A. Criteria for determining whether the designated goods are identical or similar

(b) Whether it is identical or similar to a satellite broadcasting container that is designated as the designated goods in the applied trademark “SKYPR” and a direct power generator, etc., which is the designated goods in the cited trademark “SYScar” (negative);

Summary of Judgment

A. The classification of goods under Article 11(1) of the former Trademark Act (amended by Act No. 4210 of Jan. 13, 1990) and Article 10(1) of the Enforcement Rule of the same Act is classified for the convenience of trademark registration, and it does not define the scope of similarity of goods. Thus, it cannot be determined that the goods belong to the same kind or similar goods as the classification of goods. Whether the designated goods are identical or similar shall be determined in accordance with the general transaction norms by comprehensively taking into account the production sector, sales sector, use sector, main raw materials, consumer’s scope, completion, transaction relation with parts, etc.

B. The designated goods of the applied trademark “SYPRT” and the cited trademark “SKYcar” belong to the category 39 of the product classification list under the Enforcement Rule of the Trademark Act, but the designated goods of the applied trademark fall under the category 7 telecommunications machinery and equipment of the 39th category as satellite broadcasting container, and the designated goods of the cited trademark fall under the category 4 of the broadcasting equipment of the 7th category of telecommunications machinery and equipment of the 39th category.

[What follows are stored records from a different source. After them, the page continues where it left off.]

-- ==== Sys2Proof/Machine/Lifecycle.lean ====
section
/-! DEFINITION. The lifecycle, credentials, the owner and the satellite binding (20_store_update_identity.md, R652 to R659). -/

namespace Sys2Proof.Machine

/-- A new LC_NONCE, random (R655). -/
def State.renewNonce (s : State) : State :=
  let (v, s1) := s.fresh 64
  s1.modStore (fun x => { x with nonce := v })

/-- Does a credential block hold (R654, R655)? -/
def State.credentialOk (s : State) (op arg : Nat) (b : List Byte) : Bool :=
  let f := fun (o n : Nat) => fieldLe b o n
  let key := (b.drop 32).take 64
  b.length == 160 && f 0 4 == 0x44434C4F && f 4 2 == op && f 8 8 == Config.deviceId.toNat && f 16 8 == s.store.nonce.toNat && f 24 4 == arg
    && ecdsaVerify key (b.take 96) ((b.drop 96).take 64) && (op == 3 || sha256 key == s.store.ident.ownerHash)

/-- State and BOUND as the operation requires them (R653). -/
def State.lifeAllowed (s : State) (op : Nat) : Bool :=
  let l := s.lifecycle
  let bound := s.store.ident.bound
  match op with
  | 1 => (l == 1 || l == 3) && bound && s.tahr.image.isSome
  | 2 => l == 2
  | 3 => (l == 1 || l == 3) && !bound
  | 4 => l == 3 && bound
  | 5 => (l == 1 || l == 2 || l == 3) && bound
  | 6 => (l == 2 || l == 3) && bound
  | 7 => (l == 1 || l == 2 || l == 3) && bound
  | _ => false

/-- The channels the operation requires in STO are in STO (R653). -/
def State.lifeSto (s : State) (op arg : Nat) : Bool :=
  if op = 6 then true else if op = 5 then s.inSto (portChannel (finOf 47 arg)) else s.allSto 0xFF

/-- Changes the identity record. -/
def State.modIdent (s : State) (f : IdentityRec → IdentityRec) : State := s.modStore (fun x => { x with ident := f x.ident })

/-- A port in FOREIGN whose ID is recorded goes to TIME (R379, R658, R659). -/
def State.knownPort (s : State) (t : Port) : State :=
  if s.ports[t].state = .foreign ∧ s.store.ident.satIds[t] = s.ports[t].satId ∧ s.ports[t].satId ≠ 0 then s.enterTime t else s

/-- BIND (R658). -/
def State.bind (s : State) (key : List Byte) : State :=
  let s1 := s.modIdent (fun r => { r with
    bound := true
    bindCount := (r.bindCount + 1) % 2 ^ 32
    ownerHash := sha256 key
    satIds := Vector.ofFn (fun t => if s.ports[t].identified then s.ports[t].satId else 0) })
  let s2 := (s1.modTahr (fun t => { t with unbound := false })).raise 0xA303 3 6 [w32 s1.store.ident.bindCount]
  (idxs 48).foldl State.knownPort s2

/-- ACK_SATELLITE (R659). -/
def State.ackSatellite (s : State) (t : Port) : State :=
  let id := s.ports[t].satId
  let s1 := s.modIdent (fun r => { r with satIds := vUpd r.satIds t (fun _ => id) })
  (s1.raise 0xA305 t.val 6 (timeWords id.toNat)).knownPort t

/-- The effect of an accepted operation (R653). -/
def State.lifeAct (s : State) (op arg : Nat) (key : List Byte) : State :=
  match op with
  | 1 => s.modIdent (fun r => { r with phase := 1 })
  | 2 => s.modIdent (fun r => { r with phase := 2 })
  | 3 => s.bind key
  | 4 => ((s.modIdent (fun r => { r with
      bound := false
      ownerHash := List.replicate 32 0 })).modTahr (fun t => { t with unbound := true })).raise 0xA304 3 10 [1]
  | 5 => s.ackSatellite (finOf 47 arg)
  | 6 => s.modIdent (fun r => { r with ownerLock := arg.testBit 0 })
  | _ => (s.modStore (fun x => { x with lc1 := true })).modTahr (fun t => { t with retired := true })

/-- A refused request (R656). -/
def State.lifeRefuse (s : State) (op arg result origin status : Nat) : State × Nat × Nat × Nat :=
  let crc := (imageCrc s.tahr.image).toNat
  ((s.logChange (imageSerial s.tahr.image).toNat (0x10 + op) result crc arg origin).raise 0xA302 3 6 [w32 op, w32 result],
    status, result, result)

/-- A lifecycle request: by a credential block, or by the key of a service session (R653, R655, R656, R663). Answers STATUS, DETAIL and RESULT; the change-log entry is made, its record still to be written. -/
def State.lifeRequest (s : State) (op arg origin : Nat) (cred : Option (List Byte)) (key : List Byte) : State × Nat × Nat × Nat :=
  if ¬ within op 1 7 then s.lifeRefuse op arg 2 origin 2
  else if op = 5 ∧ 6 * s.nChannels ≤ arg then (s, 2, 6, 0)
  else if ¬ s.lifeAllowed op then s.lifeRefuse op arg 1 origin 1
  else if cred.isSome ∧ s.tahr.lockout.isSome then s.lifeRefuse op arg 0x81 origin 6
  else
    let good := cred.elim true (fun b => s.credentialOk op arg b)
    let s1 := if cred.isSome then s.renewNonce else s
    if ¬ good then s1.countWrong.lifeRefuse op arg 0x80 origin 6
    else if ¬ s1.lifeSto op arg then s1.lifeRefuse op arg 0x82 origin 6
    else
      let s2 := if cred.isSome then s1.modTahr (fun t => { t with pwFails := 0 }) else s1
      let s3 := s2.lifeAct op arg (cred.elim key (fun b => (b.drop 32).take 64))
      let crc := (imageCrc s.tahr.image).toNat
      let s4 := s3.logChange (imageSerial s.tahr.image).toNat (0x10 + op) 0 crc arg origin
      let s5 := if s4.lifecycle = s.lifecycle then s4 else s4.raise 0xA301 3 8 [w32 s.lifecycle, w32 s4.lifecycle, w32 op]
      (if op = 7 then s5 else s5.writeKind 4, 0, 0, s5.lifecycle)

/-- SET_STATE request 3 with the operation `op` in w1; an operation outside 1 to 7 belongs to each of the commands. It completes when its change-log entry is written (R504). -/
def lifecycleRow (op : Nat) (ring : BitVec 16) (data : Option (List Byte)) (s : State) : State :=
  s.onDesc ring 0x40 (fun d => d.w[0] == 3 && (d.w[1].toNat == op || !within d.w[1].toNat 1 7)) (fun t s =>
    let o := t.desc.w[1].toNat
    if t.desc.length ≠ 160 then s.finish t 2 4 0
    else if ¬ t.desc.zeroFrom 3 then s.finish t 2 2 0
    else if o = 5 ∧ s.nPorts ≤ t.desc.w[2].toNat then s.finish t 2 6 0
    else if s.shut.active then s.finish t 1 4 0
    else match dataOf t data with
      | none => s.finish t 2 12 0
      | some b =>
        if s.safetyBusy then s.finish t 5 2 0
        else if ¬ s.tahrReached true then s.finish t 1 1 0
        else
          let (s1, st, det, r) := s.lifeRequest o t.desc.w[2].toNat 0 (some b) []
          if det = 6 ∨ s.lifecycle = 4 then s1.finish t st det (w32 r)
          else s1.safetyStore (.ring t.ring t.index) ⟨t.ring, t.index, st, det, w32 r⟩)

/-- ENTER_FIELD. -/
def execEnterField (ring : BitVec 16) (data : Option (List (BitVec 8))) (s : State) : Out := .next (lifecycleRow 1 ring data s)
/-- ENTER_MAINTAIN. -/
def execEnterMaintain (ring : BitVec 16) (data : Option (List (BitVec 8))) (s : State) : Out := .next (lifecycleRow 2 ring data s)
/-- BIND. -/
def execBind (ring : BitVec 16) (data : Option (List (BitVec 8))) (s : State) : Out := .next (lifecycleRow 3 ring data s)
/-- UNBIND. -/
def execUnbind (ring : BitVec 16) (data : Option (List (BitVec 8))) (s : State) : Out := .next (lifecycleRow 4 ring data s)
/-- ACK_SATELLITE. -/
def execAckSatellite (ring : BitVec 16) (data : Option (List (BitVec 8))) (s : State) : Out := .next (lifecycleRow 5 ring data s)
/-- OWNER_LOCK. -/
def execOwnerLock (ring : BitVec 16) (data : Option (List (BitVec 8))) (s : State) : Out := .next (lifecycleRow 6 ring data s)
/-- RETIRE. -/
def execLifecycleRetire (ring : BitVec 16) (data : Option (List (BitVec 8))) (s : State) : Out := .next (lifecycleRow 7 ring data s)

/-- DEV_ID_LO (R693): the read latches DEV_ID_HI. -/
def execDevIdLo (s : State) : Out :=
  .next ((s.modStore (fun x => { x with idHi := w32 (Config.deviceId.toNat / 2 ^ 32) })).emit (.regRead Reg.devIdLo (w32 Config.deviceId.toNat)))

/-- LC_NONCE_LO (R693): the read latches LC_NONCE_HI. -/
def execLcNonceLo (s : State) : Out :=
  .next ((s.modStore (fun x => { x with nonceHi := w32 (s.store.nonce.toNat / 2 ^ 32) })).emit (.regRead Reg.lcNonceLo (w32 s.store.nonce.toNat)))

/-- LC_STATUS. -/
def State.lcStatus (s : State) : Word :=
  packFields [(29, s.lifecycle), (28, b2n s.store.ident.bound), (27, b2n s.store.ident.ownerLock)]

end Sys2Proof.Machine
end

The designated goods of the cited trademark belong to the product group or trademark tax items different from all designated goods of the applied trademark in light of the quality, shape, use, and transaction circumstances of the goods.

[Reference Provisions]

Article 9 (1) 7 of the former Trademark Act (amended by Act No. 4210 of Jan. 13, 1990)

Reference Cases

[Plaintiff, Appellant] Plaintiff 1 and 1 other (Law Firm Han-chul, Attorneys Lee Jong-soo and 1 other, Counsel for plaintiff-appellant-appellant-appellant-appellant-appellant-appellant-appellant-Appellee)

Applicant-Appellant

[Defendant, Appellant] Korea National Patent Office (Law Firm Maritime Affairs Office, Attorney Choi Sung-hee, Counsel for defendant-appellant)

Other Party-Appellee

The Commissioner of the Korean Intellectual Property Office

original decision

Korean Intellectual Property Office Appeal Trial Office 10 October 31, 1992

Text

The original adjudication shall be reversed.

The case shall be remanded to the Korean Intellectual Property Office Appeal Office.

Reasons

The first ground for appeal by the applicant's attorney is examined.

On December 29, 1989, when the applicant applied for the trademark on March 12, 1991 (hereinafter referred to as the "SKYPRT"), "SY" and "PYK", which are registered by an earlier application (hereinafter referred to as the cited trademark later), the applicant applied for trademark on December 12, 1991, the lower court determined to the effect that the applicant’s trademark is identical or similar to those of the cited trademark on the designated goods in the transaction of the designated goods, and that the applicant’s trademark is not identical or similar to those of the cited trademark (hereinafter referred to as the "SKY" and the cited trademark), and that it is not clearly identical or similar to those of the cited trademark on the goods of the cited trademark, and that the trademark is identical or similar to those of the cited trademark on the goods of the identical or similar type 1, which are identical or similar to those of the cited trademark on the designated goods of the former Type 3, which are identical or similar to those of the latter.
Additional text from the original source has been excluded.